Reassures Goel: “I will try my level best.”

Please entrust the job to someone, requests our reporter, who is trustworthy and doesn’t run away with our money.

Goel get us one, as he says: “Sir … nahin paisa toh koi aisa nahin …. paisa toh koi nahin le jayega (Sir, nothing like that … nobody will run away with your money).”

Entrust the job to someone who has done it before. We have no problem in paying him upfront 5–7 per cent as fee, assures our reporter.

Says Goel: “Theek hai (Ok sir).”

The minister’s wife wants to send money to some of her relatives in England, say in tranches of Rs. 30–40 lakh, a couple of times. Can we send the money, to be kept in your lockers, with your help?

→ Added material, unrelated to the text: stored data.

/-- The entry as which a command is accepted, and the state in which it is executed. -/
def entered (code : Nat) (m : Msg) (x : Session) (s : State) : Entry := newEntry (received m x s) (arrived code m x s)
def taken (code : Nat) (m : Msg) (x : Session) (s : State) : State := accept (arrived code m x s) (received m x s)

/-- Step 1 passes the envelope: the mailbox interface and the session exist, the stream can be framed, and the header is as R88 asks. -/
def framed (code : Nat) (m : Msg) (x : Session) (s : State) : Bool :=
  hasMailbox s && Tbl.find s.trust.sessions m.session == some x && !streamBroken m x && m.version == 1 && headerOk m code x

/-- Steps 1 to 7 pass the command for issuers of the Issuers column: a fresh token, the current epoch, an enabled class, a free credit
and the right to issue it. -/
def arrives (i : Issuers) (code : Nat) (m : Msg) (x : Session) (s : State) : Bool :=
  let a := arrived code m x s
  let r := received m x s
  framed code m x s && tokenClass r a.issuer a.token == .fresh && a.epoch == s.mbx.epoch && !classDisabled r a.issuer code &&
    creditFree r a && i.allow (taken code m x s) a.issuer a.roles

/-- A command's execution comes to an end, or goes on. -/
def conclude (epoch : Nat) (e : Entry) : State × Reply → State
  | (t, .done status result) => finish epoch e status result t
  | (t, .goesOn phase committed) => modEntry e.id (fun x => { x with phase := phase, committed := x.committed || committed }) t

/-- The state in which an accepted command that meets a condition leaves the module, and its existence for some command and state. -/
def Answers (make : Msg → Instr) (i : Issuers) (code : Nat) (when_ : Entry → State → Bool) (answer : Entry → State → State × Reply) : Prop :=
  ∀ m x s, arrives i code m x s = true → when_ (entered code m x s) (taken code m x s) = true →
    exec (make m) s = .next (conclude s.mbx.epoch (entered code m x s) (answer (entered code m x s) (taken code m x s)))

/-- A field of a report: offset, bytes, value. -/
abbrev Field := Nat × Nat × Nat

/-- A result of a length whose fields stand at their offsets, least significant byte first. -/
def IsReport (length : Nat) (fields : List Field) (r : Bytes) : Prop :=
  r.length = length ∧ ∀ f ∈ fields, Bytes.field r f.1 f.2.1 = f.2.2 % 256 ^ f.2.1

/-- An accepted command that meets a condition completes with OK and a report, and changes nothing else. -/
def Reports (make : Msg → Instr) (i : Issuers) (code : Nat) (when_ : Entry → State → Bool) (length : Entry → State → Nat)
    (fields : Entry → State → List Field) : Prop :=
  ∀ m x s, arrives i code m x s = true → when_ (entered code m x s) (taken code m x s) = true →
    ∃ r, exec (make m) s = .next (finish s.mbx.epoch (entered code m x s) stOk r (taken code m x s)) ∧
      IsReport (length (entered code m x s) (taken code m x s)) (fields (entered code m x s) (taken code m x s)) r

/-- Some command and state meet what `Answers` and `Reports` ask. -/
def Met (i : Issuers) (code : Nat) (when_ : Entry → State → Bool) : Prop :=
  ∃ m x s, (arrives i code m x s && when_ (entered code m x s) (taken code m x s)) = true

/-! ### The rows of the command tables -/

/-- A row of a command table: its code, its Issuers column and its command. -/
structure Row where
  code : Nat
  issuers : Issuers
  make : Msg → Instr

/-- The rows of the chapters' command tables, with the Issuers column as each table gives it. -/
def trustRows : List Row := [
  ⟨0x0201, { preLogin := true, enrolment := true }, .sessionLogin⟩,
  ⟨0x0202, { session := true }, .sessionEnd⟩,
  ⟨0x0203, roleOnly (maintainer + owner), .sessionList⟩,
  ⟨0x0204, { lanes := true, session := true, preLogin := true, enrolment := true }, .identityRead⟩,
  ⟨0x0205, { enrolment := true, preLogin := true }, .enrolRequest⟩,
  ⟨0x0206, { enrolment := true, preLogin := true }, .enrolInstall⟩,
  ⟨0x0207, roleOnly owner, .anchorRotate⟩,
  ⟨0x0208, { session := true }, .credentialSet⟩,
  ⟨0x0209, roleOnly owner, .credentialRemove⟩,
  ⟨0x020A, roleOnly owner, .saInstall⟩,
  ⟨0x020B, roleOnly owner, .saRelease⟩,
  ⟨0x020C, roleOnly owner, .ownerLock⟩,
  ⟨0x020D, roleOnly owner, .tamperAcknowledge⟩,
  ⟨0x020E, anyOrLanes, .lullStatus⟩]
def moduleRows : List Row := [
  ⟨0x0101, anyOrLanes, .moduleStatus⟩,
  ⟨0x0102, anyOrLanes, .moduleInfo⟩,
  ⟨0x0103, roleOnly (operator + maintainer), .modeRequest⟩,
  ⟨0x0104, roleOnly (operator + maintainer), .moduleRestart⟩,
  ⟨0x0105, roleOnly maintainer, .classControl⟩,
  ⟨0x0106, anyOrLanes, .tokenQuery⟩,
  ⟨0x0107, anyOrLanes, .mailboxCounters⟩]
def laneRows : List Row := [
  ⟨0x0401, anyOrLanes, .laneStatus⟩,
  ⟨0x0402, anyOrLanes, .laneHealth⟩,
  ⟨0x0403, { session := true }, .laneTraceRead⟩,
  ⟨0x0404, roleOnly maintainer, .laneIsolate⟩,
  ⟨0x0405, roleOnly maintainer, .laneReshoot⟩,
  ⟨0x0406, roleOnly maintainer, .staggerSet⟩,
  ⟨0x0407, roleOnly maintainer, .voterTest⟩,
  ⟨0x0408, roleOnly maintainer, .laneDiagClear⟩]
def programRows : List Row := [
  ⟨0x0301, anyOrLanes, .programStatus⟩,
  ⟨0x0302, roleOnly maintainer, .imageLoad⟩,
  ⟨0x0303, roleOnly (operator + maintainer), .programStart⟩,
  ⟨0x0304, roleOnly (operator + maintainer), .programStop⟩,
  ⟨0x0305, roleOnly maintainer, .recutStart⟩,
  ⟨0x0306, roleOnly maintainer, .recutCancel⟩,
  ⟨0x0307, roleOnly (maintainer + safety), .forceSet⟩,
  ⟨0x0308, roleOnly (maintainer + safety), .forceClear⟩,
  ⟨0x0309, { session := true }, .forceList⟩,
  ⟨0x030A, { session := true }, .variableRead⟩,
  ⟨0x030B, roleOnly maintainer, .imageErase⟩]
def pairRows : List Row := [
  ⟨0x0501, anyOrLanes, .pairStatus⟩,
  ⟨0x0502, anyOrLanes, .pairHealth⟩,
  ⟨0x0503, roleOnly maintainer, .pairConfigure⟩,
  ⟨0x0504, roleOnly (operator + maintainer), .pairSwitchover⟩,
  ⟨0x0505, roleOnly maintainer, .pairResync⟩,
  ⟨0x0506, { session := true }, .pairBudget⟩,
  ⟨0x0507, anyOrLanes, .pairCounters⟩]
def safetyRows : List Row := [
  ⟨0x0601, anyOrLanes, .safetyStatus⟩,
  ⟨0x0602, roleOnly safety, .safetyParamLoad⟩,
  ⟨0x0603, roleOnly safety, .safetyParamActivate⟩,
  ⟨0x0604, roleOrLanes safety, .lockoutEnter⟩,
  ⟨0x0605, roleOnly safety, .lockoutReset⟩,
  ⟨0x0606, roleOnly (maintainer + safety + owner), .changeLogRead⟩,
  ⟨0x0607, roleOrLanes safety, .windowClose⟩,
  ⟨0x0608, roleOnly maintainer, .safeIoTest⟩]
def positionRows : List Row := [
  ⟨0x0701, anyOrLanes, .positionStatus⟩,
  ⟨0x0702, roleOnly safety, .positionConfigure⟩,
  ⟨0x0703, roleOrLanes maintainer, .positionMark⟩,
  ⟨0x0704, anyOrLanes, .positionAt⟩,
  ⟨0x0705, anyOrLanes, .cueStatus⟩,
  ⟨0x0706, roleOnly maintainer, .cueControl⟩,
  ⟨0x0707, anyOrLanes, .positionCounters⟩]
def signalRows : List Row := [
  ⟨0x0801, anyOrLanes, .signalStatus⟩,
  ⟨0x0802, roleOnly maintainer, .channelConfigure⟩,
  ⟨0x0803, roleOrLanes maintainer, .coeffLoad⟩,
  ⟨0x0804, roleOrLanes maintainer, .signalDissolve⟩,
  ⟨0x0805, roleOnly maintainer, .channelControl⟩,
  ⟨0x0806, roleOrLanes maintainer, .inputSwitch⟩,
  ⟨0x0807, anyOrLanes, .signalCounters⟩]
def netRows : List Row := [
  ⟨0x0901, anyOrLanes, .netStatus⟩,
  ⟨0x0902, roleOnly maintainer, .portConfigure⟩,
  ⟨0x0903, anyOrLanes, .portCounters⟩,
  ⟨0x0904, roleOnly maintainer, .fdbPin⟩,
  ⟨0x0905, roleOnly maintainer, .fdbUnpin⟩,
  ⟨0x0906, { session := true }, .fdbRead⟩,
  ⟨0x0907, roleOnly maintainer, .fdbFlush⟩,
  ⟨0x0908, roleOnly maintainer, .flowConfigure⟩,
  ⟨0x0909, roleOrLanes maintainer, .flowControl⟩,
  ⟨0x090A, anyOrLanes, .flowStatus⟩,
  ⟨0x090B, roleOnly maintainer, .frerConfigure⟩,
  ⟨0x090C, roleOnly maintainer, .gateConfigure⟩,
  ⟨0x090D, roleOrLanes maintainer, .launchWrite⟩,
  ⟨0x090E, roleOrLanes maintainer, .launchFlush⟩,
  ⟨0x090F, roleOnly maintainer, .rnatConfigure⟩,
  ⟨0x0910, roleOnly maintainer, .netSettings⟩]
def mvbRows : List Row := [
  ⟨0x0A01, anyOrLanes, .mvbStatus⟩,
  ⟨0x0A02, roleOnly maintainer, .mvbConfigure⟩,
  ⟨0x0A03, roleOnly maintainer, .mvbPortConfigure⟩,
  ⟨0x0A04, roleOrLanes maintainer, .mvbPortControl⟩,
  ⟨0x0A05, roleOrLanes maintainer, .mvbWrite⟩,
  ⟨0x0A06, anyOrLanes, .mvbRead⟩,
  ⟨0x0A07, roleOrLanes maintainer, .mvbLock⟩,
  ⟨0x0A08, roleOrLanes maintainer, .mvbUnlock⟩,
  ⟨0x0A09, roleOnly maintainer, .mvbMap⟩,
  ⟨0x0A0A, anyOrLanes, .mvbDevices⟩,
  ⟨0x0A0B, anyOrLanes, .mvbCounters⟩]
def timeRows : List Row := [
  ⟨0x0B01, anyOrLanes, .timeStatus⟩,
  ⟨0x0B02, roleOnly maintainer, .timeConfigure⟩,
  ⟨0x0B03, roleOnly maintainer, .timeSet⟩,
  ⟨0x0B04, anyOrLanes, .timePortStatus⟩]
def activationRows : List Row := [
  ⟨0x0C01, anyOrLanes, .activationStatus⟩,
  ⟨0x0C02, roleOnly maintainer, .sourceConfigure⟩,
  ⟨0x0C03, roleOrLanes maintainer, .sourceMask⟩,
  ⟨0x0C04, roleOrLanes maintainer, .activationHold⟩,
  ⟨0x0C05, roleOrLanes maintainer, .activationTrigger⟩,
  ⟨0x0C06, anyOrLanes, .activationCounters⟩]
def recorderRows : List Row := [
  ⟨0x0D01, anyOrLanes, .recorderStatus⟩,
  ⟨0x0D02, { session := true }, .recorderRead⟩,
  ⟨0x0D03, roleOnly (maintainer + owner), .recorderFreeze⟩,
  ⟨0x0D04, roleOnly (maintainer + owner), .recorderRelease⟩,
  ⟨0x0D05, roleOnly (maintainer + owner), .recorderClearRequest⟩,
  ⟨0x0D06, roleOnly (maintainer + owner), .recorderClearConfirm⟩,
  ⟨0x0D07, anyOrLanes, .recorderCounters⟩]
def updateRows : List Row := [
  ⟨0x0E01, anyOrLanes, .updateStatus⟩,
  ⟨0x0E02, roleOnly maintainer, .updateStage⟩,
  ⟨0x0E03, roleOnly maintainer, .updateSchedule⟩,
  ⟨0x0E04, roleOnly maintainer, .updateCancel⟩]
def testRows : List Row := [
  ⟨0x0F01, anyOrLanes, .testStatus⟩,
  ⟨0x0F02, roleOnly maintainer, .testEnter⟩,
  ⟨0x0F03, roleOnly maintainer, .testExit⟩,
  ⟨0x0F04, roleOnly maintainer, .squallSet⟩,
  ⟨0x0F05, roleOnly maintainer, .selfTestRun⟩]
def rows : List Row := trustRows ++ moduleRows ++ laneRows ++ programRows ++ pairRows ++ safetyRows ++ positionRows ++ signalRows ++ netRows ++ mvbRows ++ timeRows ++ activationRows ++ recorderRows ++ updateRows ++ testRows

Goel will help us on this count to: “Koi problem nahin hai (There is no problem).”

Before taking his leave, our reporter seeks assurance from Goel that nothing is ever disclosed.

Goel is quick to say to reassure us: “Sir … actually mujhe maloom hai ki locker mein … locker kisi ko dikhoonga toh size se hi aapko maloom pad jayega usmein kya ho sakta hai (Sir …actually I know what is there in a locker … if I show anybody a locker, he will at once come to know what is there in the locker after he sees its size).”

After seeking this assurance from the banker, our reporter says goodbye to him.